Gluten-free trends originate within the home in both the UK and USA
As people widely become more well-versed in the health benefits of food & beverage, gluten-free trends are growing steadily at similar rates in both the UK and the US. Interest is particularly strong in home cooking contexts; UK consumers are +33% more interested in cooking gluten-free at home this year than last, while their US counterparts are +37% more interested this year.
The pandemic’s explosion of interest in baking at home (between February – April of 2020 alone, baking saw a +100% increase in consumer interest) positively impacted engagement with gluten-free, a category with significant baking applications. With home cooking on the rise consumers aren’t just baking more – they’re building expertise that will continue to have effects in the long run.
Baking trends will continue to accelerate interest in gluten-free in the mainstream, but will not be the sole interest area in 2024. Consumers are increasingly turning to gluten-free food and beverage for their high fiber and protein content.

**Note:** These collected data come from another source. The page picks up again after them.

-- ==== Sys2Proof/Machine/RequestCommands.lean ====
section
/-! DEFINITION. The meanings of the request commands: each is a frame arriving on the desk's link, which the receiver
assembles (R21) and the link takes, keeps or drops (R22); the request's own entry gives the rest. -/

namespace Sys2Proof.Machine

/-- What a command answers: every command has a next state. -/
abbrev Answer := Host.Outcome State Fault Refusal

/-- OPEN (R25, R55). -/
def execOpen (d : Desk) (payload : List Byte) (s : State) : Answer := .next (receiveFrame d 0x10 payload s)

/-- TEXT (R26, R43, R44). -/
def execText (d : Desk) (payload : List Byte) (s : State) : Answer := .next (receiveFrame d 0x11 payload s)

/-- CLOSE (R27, R57). -/
def execClose (d : Desk) (payload : List Byte) (s : State) : Answer := .next (receiveFrame d 0x12 payload s)

/-- CANCEL (R27, R73, R74). -/
def execCancel (d : Desk) (payload : List Byte) (s : State) : Answer := .next (receiveFrame d 0x13 payload s)

/-- The payload of DECIDE: job, tag, action, and what follows. -/
def decidePayload (job : Byte) (tag : BitVec 16) (action : Byte) (rest : List Byte) : List Byte :=
  [job] ++ beWord tag ++ [action] ++ rest

/-- DECIDE with action PROPOSED (R65). -/
def execDecideProposed (d : Desk) (job : Byte) (tag : BitVec 16) (rest : List Byte) (s : State) : Answer :=
  .next (receiveFrame d 0x14 (decidePayload job tag 0 rest) s)

/-- DECIDE with action DEFAULT (R65). -/
def execDecideDefault (d : Desk) (job : Byte) (tag : BitVec 16) (rest : List Byte) (s : State) : Answer :=
  .next (receiveFrame d 0x14 (decidePayload job tag 1 rest) s)

/-- DECIDE with action RAGGED (R65). -/
def execDecideRagged (d : Desk) (job : Byte) (tag : BitVec 16) (rest : List Byte) (s : State) : Answer :=
  .next (receiveFrame d 0x14 (decidePayload job tag 2 rest) s)

/-- DECIDE with action BREAK-BEFORE (R65). -/
def execDecideBreakBefore (d : Desk) (job : Byte) (tag : BitVec 16) (rest : List Byte) (s : State) : Answer :=
  .next (receiveFrame d 0x14 (decidePayload job tag 3 rest) s)

/-- RELEASE (R27, R72). -/
def execRelease (d : Desk) (payload : List Byte) (s : State) : Answer := .next (receiveFrame d 0x15 payload s)

/-- PROBE (R28, R82). -/
def execProbe (d : Desk) (payload : List Byte) (s : State) : Answer := .next (receiveFrame d 0x16 payload s)

/-- QUERY-JOB (R39). -/
def execQueryJob (d : Desk) (payload : List Byte) (s : State) : Answer := .next (receiveFrame d 0x17 payload s)

/-- QUERY-MACHINE (R38). -/
def execQueryMachine (d : Desk) (payload : List Byte) (s : State) : Answer := .next (receiveFrame d 0x18 payload s)

/-- DICT-ADD (R130). -/
def execDictAdd (d : Desk) (payload : List Byte) (s : State) : Answer := .next (receiveFrame d 0x20 payload s)

/-- DICT-DELETE (R131). -/
def execDictDelete (d : Desk) (payload : List Byte) (s : State) : Answer := .next (receiveFrame d 0x21 payload s)

/-- DICT-LOOKUP (R132). -/
def execDictLookup (d : Desk) (payload : List Byte) (s : State) : Answer := .next (receiveFrame d 0x22 payload s)

/-- DIR-WRITE of a font (R83). -/
def execDirWriteFont (d : Desk) (number : Byte) (kind : FontKind) (rest : List Byte) (s : State) : Answer :=
  .next (receiveFrame d 0x30 (number :: byteOf (kindCode kind) :: rest) s)

/-- DIR-WRITE of a gate (R83). -/
def execDirWriteGate (d : Desk) (number : Byte) (rest : List Byte) (s : State) : Answer :=
  .next (receiveFrame d 0x30 (number :: 4 :: rest) s)

/-- DIR-WRITE that makes a descriptor EMPTY (R83). -/
def execDirWriteClear (d : Desk) (number : Byte) (rest : List Byte) (s : State) : Answer :=
  .next (receiveFrame d 0x30 (number :: 0 :: rest) s)

/-- WIDTH-WRITE (R84). -/
def execWidthWrite (d : Desk) (payload : List Byte) (s : State) : Answer := .next (receiveFrame d 0x31 payload s)

/-- TRIM-WRITE of a lens trim (R29, R147). -/
def execTrimWriteLens (d : Desk) (rest : List Byte) (s : State) : Answer := .next (receiveFrame d 0x32 (0 :: rest) s)

/-- TRIM-WRITE of a baseline trim (R29, R147). -/
def execTrimWriteBaseline (d : Desk) (rest : List Byte) (s : State) : Answer :=
  .next (receiveFrame d 0x32 (1 :: rest) s)

/-- TRIM-WRITE of an exposure base (R29, R147). -/
def execTrimWriteExposureBase (d : Desk) (rest : List Byte) (s : State) : Answer :=
  .next (receiveFrame d 0x32 (2 :: rest) s)

/-- SETTING-WRITE (R185). -/
def execSettingWrite (d : Desk) (payload : List Byte) (s : State) : Answer := .next (receiveFrame d 0x33 payload s)

/-- SAVE of the settings region (R30, R186). -/
def execSaveSettings (d : Desk) (rest : List Byte) (s : State) : Answer := .next (receiveFrame d 0x34 (0 :: rest) s)

/-- SAVE of the dictionary region (R30, R186). -/
def execSaveDictionary (d : Desk) (rest : List Byte) (s : State) : Answer := .next (receiveFrame d 0x34 (1 :: rest) s)

/-- NOTICE-MASK (R30). -/
def execNoticeMask (d : Desk) (payload : List Byte) (s : State) : Answer := .next (receiveFrame d 0x35 payload s)

/-- CUT (R30, R172). -/
def execCut (d : Desk) (payload : List Byte) (s : State) : Answer := .next (receiveFrame d 0x36 payload s)

/-- TEST of the RULE pattern (R77, R161). -/
def execTestRule (d : Desk) (rest : List Byte) (s : State) : Answer := .next (receiveFrame d 0x37 (0 :: rest) s)

/-- TEST of the ALIGN pattern (R77, R162). -/
def execTestAlign (d : Desk) (rest : List Byte) (s : State) : Answer := .next (receiveFrame d 0x37 (1 :: rest) s)

/-- TEST of the PRINT pattern (R77, R183). -/
def execTestPrint (d : Desk) (rest : List Byte) (s : State) : Answer := .next (receiveFrame d 0x37 (2 :: rest) s)

/-- PROOF-CONFIG (R30, R178). -/
def execProofConfig (d : Desk) (payload : List Byte) (s : State) : Answer := .next (receiveFrame d 0x38 payload s)

/-- PROOF-ENABLE on (R178). -/
def execProofEnableOn (d : Desk) (rest : List Byte) (s : State) : Answer := .next (receiveFrame d 0x39 (1 :: rest) s)

/-- PROOF-ENABLE off (R178). -/
def execProofEnableOff (d : Desk) (rest : List Byte) (s : State) : Answer := .next (receiveFrame d 0x39 (0 :: rest) s)

/-- LINK-RESET (R35). -/
def execLinkReset (d : Desk) (payload : List Byte) (s : State) : Answer := .next (receiveFrame d 0x3F payload s)

/-- A frame of a type that is no request, answered UNKNOWN (R22). -/
def execUnknownRequest (d : Desk) (type : Byte) (payload : List Byte) (s : State) : Answer :=
  .next (receiveFrame d type payload s)

/-- A good frame that completes while the outgoing queue holds 16 frames: it becomes the kept request (R22). -/
def execGoodFrameKept (d : Desk) (type : Byte) (payload : List Byte) (s : State) : Answer :=
  .next (receiveFrame d type payload s)

/-- A good frame that completes while another is kept: it is dropped and counted (R22). -/
def execKeptFrameDropped (d : Desk) (type : Byte) (payload : List Byte) (s : State) : Answer :=
  .next (receiveFrame d type payload s)

end Sys2Proof.Machine
end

US consumers turn to gluten-free food and beverages for protein content almost 7x more than non-gluten-free, while interest in high-fiber, gluten-free food and beverage is growing 1.3% MoM on average.
In 2024, consider expanding your product innovation and marketing to focus on gluten-free for wide audiences, with a particular focus on the health and functional benefits that matter most to your consumers.